Your task: Each line in the data holding "entered" should be listed.

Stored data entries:

──────────────────────────────

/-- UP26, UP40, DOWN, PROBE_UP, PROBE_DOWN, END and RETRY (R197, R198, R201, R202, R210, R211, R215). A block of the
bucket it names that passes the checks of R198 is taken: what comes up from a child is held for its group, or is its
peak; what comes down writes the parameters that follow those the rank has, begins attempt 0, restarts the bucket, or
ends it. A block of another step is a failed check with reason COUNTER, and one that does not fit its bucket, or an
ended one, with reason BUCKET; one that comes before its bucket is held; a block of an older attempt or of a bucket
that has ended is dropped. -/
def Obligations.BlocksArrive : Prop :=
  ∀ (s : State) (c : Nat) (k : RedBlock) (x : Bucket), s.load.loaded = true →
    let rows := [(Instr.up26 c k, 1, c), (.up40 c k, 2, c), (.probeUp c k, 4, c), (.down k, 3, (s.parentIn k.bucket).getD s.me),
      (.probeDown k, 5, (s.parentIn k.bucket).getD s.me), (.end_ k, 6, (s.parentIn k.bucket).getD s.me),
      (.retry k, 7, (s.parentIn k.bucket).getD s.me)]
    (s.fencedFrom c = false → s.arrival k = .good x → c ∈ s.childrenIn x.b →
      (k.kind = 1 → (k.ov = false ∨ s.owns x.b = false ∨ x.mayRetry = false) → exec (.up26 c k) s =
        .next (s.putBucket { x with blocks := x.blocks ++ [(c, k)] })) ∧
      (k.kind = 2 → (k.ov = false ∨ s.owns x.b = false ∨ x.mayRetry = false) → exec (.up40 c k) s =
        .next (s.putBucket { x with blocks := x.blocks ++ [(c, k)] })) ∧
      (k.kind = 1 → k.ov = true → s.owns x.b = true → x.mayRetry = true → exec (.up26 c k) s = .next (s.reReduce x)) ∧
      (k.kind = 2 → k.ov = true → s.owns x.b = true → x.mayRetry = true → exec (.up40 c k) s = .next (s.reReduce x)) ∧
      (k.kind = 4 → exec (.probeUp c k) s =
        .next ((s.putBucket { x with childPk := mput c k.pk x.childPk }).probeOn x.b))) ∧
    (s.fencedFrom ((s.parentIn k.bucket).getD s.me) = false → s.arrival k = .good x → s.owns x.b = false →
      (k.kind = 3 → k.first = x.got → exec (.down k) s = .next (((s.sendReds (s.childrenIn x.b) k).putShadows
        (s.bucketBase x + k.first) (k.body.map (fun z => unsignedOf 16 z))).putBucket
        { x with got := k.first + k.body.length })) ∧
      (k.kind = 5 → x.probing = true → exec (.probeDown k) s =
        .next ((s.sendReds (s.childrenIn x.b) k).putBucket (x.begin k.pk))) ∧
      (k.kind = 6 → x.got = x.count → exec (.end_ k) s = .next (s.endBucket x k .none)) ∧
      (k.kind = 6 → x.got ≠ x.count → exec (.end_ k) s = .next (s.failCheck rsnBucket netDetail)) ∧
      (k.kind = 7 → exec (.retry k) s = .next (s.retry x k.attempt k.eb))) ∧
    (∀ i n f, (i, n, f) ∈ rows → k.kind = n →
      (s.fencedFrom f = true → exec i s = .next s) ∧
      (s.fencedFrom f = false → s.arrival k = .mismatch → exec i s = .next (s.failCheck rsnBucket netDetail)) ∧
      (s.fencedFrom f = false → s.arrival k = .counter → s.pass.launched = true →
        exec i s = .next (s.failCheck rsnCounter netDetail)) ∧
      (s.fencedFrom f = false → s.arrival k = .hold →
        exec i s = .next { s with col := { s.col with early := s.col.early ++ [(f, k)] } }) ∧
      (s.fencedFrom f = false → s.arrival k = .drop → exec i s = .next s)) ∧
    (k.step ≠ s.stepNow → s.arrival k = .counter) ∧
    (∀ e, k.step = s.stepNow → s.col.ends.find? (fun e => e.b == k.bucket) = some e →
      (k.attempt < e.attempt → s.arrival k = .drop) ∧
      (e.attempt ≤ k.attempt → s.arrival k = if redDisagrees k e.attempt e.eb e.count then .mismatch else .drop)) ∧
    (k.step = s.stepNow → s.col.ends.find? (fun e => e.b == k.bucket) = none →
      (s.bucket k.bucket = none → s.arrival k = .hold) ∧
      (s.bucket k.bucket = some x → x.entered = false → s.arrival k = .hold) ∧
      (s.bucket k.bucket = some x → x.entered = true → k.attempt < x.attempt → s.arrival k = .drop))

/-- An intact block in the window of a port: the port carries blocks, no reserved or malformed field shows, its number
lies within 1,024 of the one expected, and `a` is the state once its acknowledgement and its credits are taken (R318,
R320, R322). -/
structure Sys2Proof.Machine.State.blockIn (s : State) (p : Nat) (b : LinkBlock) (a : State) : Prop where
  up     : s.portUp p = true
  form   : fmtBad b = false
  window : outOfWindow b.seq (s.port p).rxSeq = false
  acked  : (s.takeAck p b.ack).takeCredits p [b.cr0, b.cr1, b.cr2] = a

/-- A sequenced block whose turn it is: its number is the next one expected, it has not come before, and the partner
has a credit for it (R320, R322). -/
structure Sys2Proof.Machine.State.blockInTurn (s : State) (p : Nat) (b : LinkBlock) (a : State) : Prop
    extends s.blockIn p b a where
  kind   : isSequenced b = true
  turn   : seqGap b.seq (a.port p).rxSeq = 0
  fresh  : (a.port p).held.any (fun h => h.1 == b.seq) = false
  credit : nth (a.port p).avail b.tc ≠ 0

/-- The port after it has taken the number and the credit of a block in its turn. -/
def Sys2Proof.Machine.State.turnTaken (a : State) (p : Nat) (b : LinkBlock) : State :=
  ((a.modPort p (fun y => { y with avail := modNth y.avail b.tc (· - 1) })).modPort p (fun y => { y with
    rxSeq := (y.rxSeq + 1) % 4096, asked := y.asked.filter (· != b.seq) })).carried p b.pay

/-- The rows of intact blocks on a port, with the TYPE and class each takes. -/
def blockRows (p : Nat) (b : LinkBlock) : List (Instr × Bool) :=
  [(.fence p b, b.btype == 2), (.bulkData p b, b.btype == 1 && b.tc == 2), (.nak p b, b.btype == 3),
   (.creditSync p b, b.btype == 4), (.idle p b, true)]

──────────────────────────────

Answer to this exercise:
      (s.bucket k.bucket = some x → x.entered = false → s.arrival k = .hold) ∧
      (s.bucket k.bucket = some x → x.entered = true → k.attempt < x.attempt → s.arrival k = .drop))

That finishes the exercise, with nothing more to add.